Aim of the exercise: From the line with "(k = 1 → s.entryRefused" through the line with "(t.tcore target).queue.map (fun", repeat the entries verbatim, both end lines included, and add nothing.

◆ ◆ ◆ ◆ ◆

/-- EAS_SQ_TAIL, EAS_CTRL.ENABLE and EAS_CQ_HEAD as their owner writes them, and the admission of the submission ring's head entry to a T-core, an S-core or a channel (10 R314 to R317, R333,
R334, R336, R607): an index beyond the ring and a write of another requester change nothing; enabling a ring clears its heads and tails; an entry is fetched from where the ring lies, joins its core's
queue with the next command number and the scheduler's EASEL field, or arms its channel unless its count is zero; after a fault a ring is not fetched from until its index is written again; an entry whose queue is full waits; one that cannot be executed leaves its record and the ring goes on. -/
def Obligations.SubmissionRingsAreEnabledAndAdmitted : Prop :=
  ∀ (s : State) (e : Fin 64) (host : Blob),
    let sq := sqRing e
    let again := fun (r : Nat) => if s.ringNote r = 1 then 2 else s.ringNote r
    let reach := fun (req : Requester) => ∀ o ∈ [F.EAS_SQ_TAIL_TAIL.off, F.EAS_CTRL_ENABLE.off, F.EAS_CQ_HEAD_HEAD.off], s.barOpen req o = true ∧ s.unitAt req o = e.val
    (∀ req v, reach req → ownsEas req e = false → exec (.sqTailWrite req v) s = .next s ∧ exec (.easelEnable req) s = .next s ∧ exec (.cqHeadWrite req v) s = .next s) ∧
    (∀ req (v : BitVec 16), reach req → ownsEas req e = true →
      (2 ^ s.fld e F.EAS_SQ_SIZE_SIZE ≤ v.toNat → exec (.sqTailWrite req v) s = .next s) ∧
      (2 ^ s.fld e F.EAS_CQ_SIZE_SIZE ≤ v.toNat → exec (.cqHeadWrite req v) s = .next s) ∧
      (v.toNat < 2 ^ s.fld e F.EAS_SQ_SIZE_SIZE → ∃ t, exec (.sqTailWrite req v) s = .next t ∧ t.fld e F.EAS_SQ_TAIL_TAIL = v.toNat ∧ t.ringNote sq = again sq ∧ t.mem = s.mem ∧
        ∀ u off, off < regSpan → off ≠ F.EAS_SQ_TAIL_TAIL.off → off ≠ F.EAS_STATUS_RING_FAULT.off → t.reg u off = s.reg u off) ∧
      (SMap.get (fun _ => []) s.sched.undelivered e.val = [] →
        (v.toNat < 2 ^ s.fld e F.EAS_CQ_SIZE_SIZE → ∃ t, exec (.cqHeadWrite req v) s = .next t ∧ t.fld e F.EAS_CQ_HEAD_HEAD = v.toNat ∧ t.ringNote (cqRing e) = again (cqRing e) ∧
          t.flag e F.EAS_STATUS_CQ_FULL = decide ((s.fld e F.EAS_CQ_TAIL_TAIL + 1) % 2 ^ s.fld e F.EAS_CQ_SIZE_SIZE = v.toNat) ∧ t.mem = s.mem ∧ t.out = s.out) ∧
        (s.flag e F.EAS_CTRL_ENABLE = false → ∃ t, exec (.easelEnable req) s = .next t ∧ t.flag e F.EAS_CTRL_ENABLE = true ∧ t.fld e F.EAS_SQ_TAIL_TAIL = 0 ∧ t.fld e F.EAS_SQ_HEAD_HEAD = 0 ∧
          t.fld e F.EAS_CQ_TAIL_TAIL = 0 ∧ t.fld e F.EAS_CQ_HEAD_HEAD = 0 ∧ t.flag e F.EAS_STATUS_RING_FAULT = false ∧ SMap.get ringDefault t.sched.ring e.val = ⟨true, 0⟩ ∧ t.mem = s.mem)) ∧
      (s.flag e F.EAS_CTRL_ENABLE = true → exec (.easelEnable req) s = .next s)) ∧
    (∀ ins ∈ [Instr.submitTCore e host, .submitSCore e host, .submitChannelArm e host],
      s.flag e F.EAS_CTRL_ENABLE = false ∨ NSet.has e.val s.ten.stopped = true ∨ s.fld e F.EAS_SQ_TAIL_TAIL = s.fld e F.EAS_SQ_HEAD_HEAD ∨ s.ringNote sq = 1 → exec ins s = .next s) ∧
    (s.sqWaiting e = true →
      let a := s.fld64 e F.EAS_SQ_BASE_LO_ADDR F.EAS_SQ_BASE_HI_ADDR + 128 * s.fld e F.EAS_SQ_HEAD_HEAD
      ∀ d, (s.flag e F.EAS_SQ_SIZE_SPACE = false ∧ s.hostUp = true ∧ s.translates e a = true ∧ d = (List.range 128).map host.byte ∨
          s.flag e F.EAS_SQ_SIZE_SPACE = true ∧ s.inShare e a 128 = true ∧ s.poison = [] ∧ s.seqOn e = false ∧ s.flag (s.stackOf e (a / 64 * 64 / 65536)) F.FLT_INJSTAT_ARMED = false ∧
            d = (List.range 128).map (fun i => (s.byte (bondKey e (a + i))).toNat)) →
        let k := nth 0 d 0
        let target := fieldLe d 2 2
        let done := fun (t : State) => t.fld e F.EAS_SQ_HEAD_HEAD = (s.fld e F.EAS_SQ_HEAD_HEAD + 1) % 2 ^ s.fld e F.EAS_SQ_SIZE_SIZE % 2 ^ 16 ∧ t.flag e F.EAS_STATUS_RING_WAIT = false ∧ t.mem = s.mem
        let id := s.sched.nextId
        (∀ c ∈ [(1, Instr.submitTCore e host), (2, .submitSCore e host), (3, .submitChannelArm e host)],
          (k ≠ c.1 → kindKnown k = true → exec c.2 s = .next s) ∧
          (k = c.1 → s.entryRefused e d = none → s.queueRoom e k target = false → ∃ t, exec c.2 s = .next t ∧ t.flag e F.EAS_STATUS_RING_WAIT = true ∧
            t.fld e F.EAS_SQ_HEAD_HEAD = s.fld e F.EAS_SQ_HEAD_HEAD ∧ t.tc = s.tc ∧ t.sc = s.sc ∧ t.str = s.str ∧ t.mem = s.mem) ∧
          (∀ st, k = c.1 ∨ kindKnown k = false → s.entryRefused e d = some st → s.cqFull e = true → SMap.get (fun _ => []) s.sched.undelivered e.val = [] → ∃ t, exec c.2 s = .next t ∧ done t ∧
            SMap.get (fun _ => []) t.sched.undelivered e.val = [⟨k, s.refusedRecord e st d, s.nowNs⟩] ∧ t.tc = s.tc ∧ t.sc = s.sc ∧ t.str = s.str)) ∧
        (k = 1 → s.entryRefused e d = none → s.queueRoom e 1 target = true → ∃ t, exec (.submitTCore e host) s = .next t ∧ done t ∧ t.live e = s.live e ++ [id] ∧
          (t.tcore target).queue.map (fun c => (c.id, c.words)) = (s.tcore target).queue.map (fun c => (c.id, c.words)) ++ [(id, cmdWords d 16 e)]) ∧
        (k = 2 → s.entryRefused e d = none → s.queueRoom e 2 target = true → ∃ t, exec (.submitSCore e host) s = .next t ∧ done t ∧ t.live e = s.live e ++ [id] ∧
          (t.score target).queue.map (fun c => (c.id, c.words)) = (s.score target).queue.map (fun c => (c.id, c.words)) ++ [(id, cmdWords d 8 e)]) ∧
        (k = 3 → s.entryRefused e d = none → fieldLe d 24 2 = 0 → ∃ t, exec (.submitChannelArm e host) s = .next t ∧ done t ∧ t.str = s.str) ∧
        (k = 3 → s.entryRefused e d = none → fieldLe d 24 2 ≠ 0 → (s.chan target).run = none → ∃ t, exec (.submitChannelArm e host) s = .next t ∧ done t ∧
          (t.chan target).run = some ⟨⟨fieldLe d 16 8, fieldLe d 24 2, decide (nth 0 d 26 = 1), .ring⟩, id, [], 0, 0, none, false, false, false⟩))

/-- GRANT, TO_NORMAL and TO_PARTITIONED (10 R312, R318, R319, R322 to R326; 03 R75): at a decision point a core in reset takes nothing; a released radio command with the earliest deadline is
granted first; then the first management command that fits; then, among the tenants' commands that fit, that of the highest priority, its occupancy charged to its easel's window; with
none the commands passed over stay, marked. On an S-core whose program was parked for a radio command, the program returns where no radio command takes the core. A granted command moves from the core's queue to the granted ones. SCH_MODE_CTRL switches only for management with the key, where the image
allows partitioned mode; the commands then in flight are those still moving. -/
def Obligations.GrantsFollowTheOrderAndModesSwitch : Prop :=
  ∀ (s : State) (t pl : Nat) (ready early : BitVec 4),
    let first := fun (rel : List Cmd) (r : Cmd) => ∃ l1 l2, rel = l1 ++ r :: l2 ∧ (∀ x ∈ l1, r.latest < x.latest) ∧ ∀ x ∈ l2, r.latest ≤ x.latest
    let prio := fun (r : Cmd) => s.fld r.easel F.EAS_CFG_PRIO
    (∀ c : Fin 48, (s.tcHeld c = true → exec (.grant (.tcore c) t ready pl early) s = .next s) ∧
      (s.tcHeld c = false →
        let q := s.tcore c
        let rel := q.queue.filter (fun r => s.released t (r.waitEn && s.ownsLink r.easel r.waitLink) (.tcore c r.id) r && (decide (r.arrays &&& ready.toNat = r.arrays ∧ s.tcPower c = 0) && s.coreServes F.TC_PARTITION_OWNER c 0))
        let cand := (nextOf q.queue []).filter (s.tcEligible c ready.toNat)
        let fits := fun r => s.tcFits c t pl (!((q.queue ++ q.granted).filter (fun r => s.released t (r.waitEn && s.ownsLink r.easel r.waitLink) (.tcore c r.id) r)).isEmpty) r = true
        let takes := fun (r : Cmd) (w : Nat) => ∃ u, exec (.grant (.tcore c) t ready pl early) s = .next u ∧ (u.tcore c).granted = q.granted ++ [r] ∧
          (u.tcore c).queue.map (·.id) = (q.queue.map (·.id)).filter (fun i => decide (i ≠ r.id)) ∧ (u.tcore c).running = q.running ∧ u.windowUsed c = s.windowUsed c + w ∧ u.mem = s.mem
        (∀ r, first rel r → takes r 0) ∧
        (∀ r l1 l2, rel = [] → cand.filter (fun c => decide (c.easel = 0)) = l1 ++ r :: l2 → (∀ x ∈ l1, ¬ fits x) → fits r → takes r 0) ∧
        (∀ r ∈ cand, rel = [] → (∀ x ∈ cand, x.easel = 0 → ¬ fits x) → r.easel ≠ 0 → fits r → (∀ x ∈ cand, x.easel ≠ 0 → fits x → x = r ∨ prio x < prio r) → takes r r.occupancy) ∧
        (rel = [] → (∀ x ∈ cand, ¬ fits x) → ∃ u, exec (.grant (.tcore c) t ready pl early) s = .next u ∧ (u.tcore c).granted = q.granted ∧ (u.tcore c).queue.map (·.id) = q.queue.map (·.id) ∧
          (∀ x ∈ (u.tcore c).queue, x.id ∈ cand.map (·.id) → x.passed = true) ∧ (u.tcore c).running = q.running ∧ u.mem = s.mem))) ∧
    (∀ c : Fin 192, (s.scHeld c = true → exec (.grant (.score c) t ready pl early) s = .next s) ∧
      (s.scHeld c = false →
        let q := s.score c
        let rel := q.queue.filter (fun r => s.released t (r.scWaitEn && s.ownsLink r.easel r.scWaitLink) (.score c r.id) r && s.scRadioMay c t && s.coreServes F.SC_PARTITION_OWNER c 0)
        let cand := (nextOf q.queue []).filter (s.scEligible c)
        let fits := fun r => s.scFits c t r = true
        let takes := fun (r : Cmd) (w : Nat) => ∃ u, exec (.grant (.score c) t ready pl early) s = .next u ∧ (u.score c).granted = q.granted ++ [r] ∧
          (u.score c).queue.map (·.id) = (q.queue.map (·.id)).filter (fun i => decide (i ≠ r.id)) ∧ (u.score c).cur = q.cur ∧ u.windowUsed (64 + c) = s.windowUsed (64 + c) + w ∧ u.mem = s.mem
        (∀ r, first rel r → takes r 0) ∧
        (∀ r l1 l2, rel = [] → cand.filter (fun c => decide (c.easel = 0)) = l1 ++ r :: l2 → (∀ x ∈ l1, ¬ fits x) → fits r → takes r 0) ∧
        (∀ r ∈ cand, rel = [] → (∀ x ∈ cand, x.easel = 0 → ¬ fits x) → r.easel ≠ 0 → fits r → (∀ x ∈ cand, x.easel ≠ 0 → fits x → x = r ∨ prio x < prio r) → takes r r.scRunLen) ∧
        (rel = [] → q.running = none → q.tenant ≠ none → (∀ x ∈ q.granted, x.radio = false) → ∃ u, exec (.grant (.score c) t ready pl early) s = .next u ∧
          u.score c = { q with running := some false } ∧ u.mem = s.mem) ∧
        (rel = [] → (∀ x ∈ cand, ¬ fits x) → q.running ≠ none ∨ q.tenant = none → ∃ u, exec (.grant (.score c) t ready pl early) s = .next u ∧ (u.score c).granted = q.granted ∧ (u.score c).queue.map (·.id) = q.queue.map (·.id) ∧
          (∀ x ∈ (u.score c).queue, x.id ∈ cand.map (·.id) → x.passed = true) ∧ (u.score c).cur = q.cur ∧ u.mem = s.mem))) ∧
    (∀ req (key : BitVec 8), s.barOpen req F.SCH_MODE_CTRL_TO_NORMAL.off = true → let may := req.manages = true ∧ key = 0xA5 ∧ s.fld 0 F.SCH_MODE_PART_MODE = 1
      (¬ may → exec (.toNormal req key) s = .next s ∧ exec (.toPartitioned req key) s = .next s) ∧
      (may → ∀ b, let ins : Instr := if b then .toPartitioned req key else .toNormal req key
        (s.flag 0 F.SCH_MODE_PARTITIONED = b → exec ins s = .next s) ∧
        (s.flag 0 F.SCH_MODE_PARTITIONED = !b → ∃ u, exec ins s = .next u ∧ u.flag 0 F.SCH_MODE_PARTITIONED = b ∧ u.sched.moving = s.inFlight.filter (fun i => decide (i ∉ s.sched.moving)) ∧ u.mem = s.mem ∧ u.tc = s.tc ∧ u.sc = s.sc)))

◆ ◆ ◆ ◆ ◆

Expected answer:
        (k = 1 → s.entryRefused e d = none → s.queueRoom e 1 target = true → ∃ t, exec (.submitTCore e host) s = .next t ∧ done t ∧ t.live e = s.live e ++ [id] ∧
          (t.tcore target).queue.map (fun c => (c.id, c.words)) = (s.tcore target).queue.map (fun c => (c.id, c.words)) ++ [(id, cmdWords d 16 e)]) ∧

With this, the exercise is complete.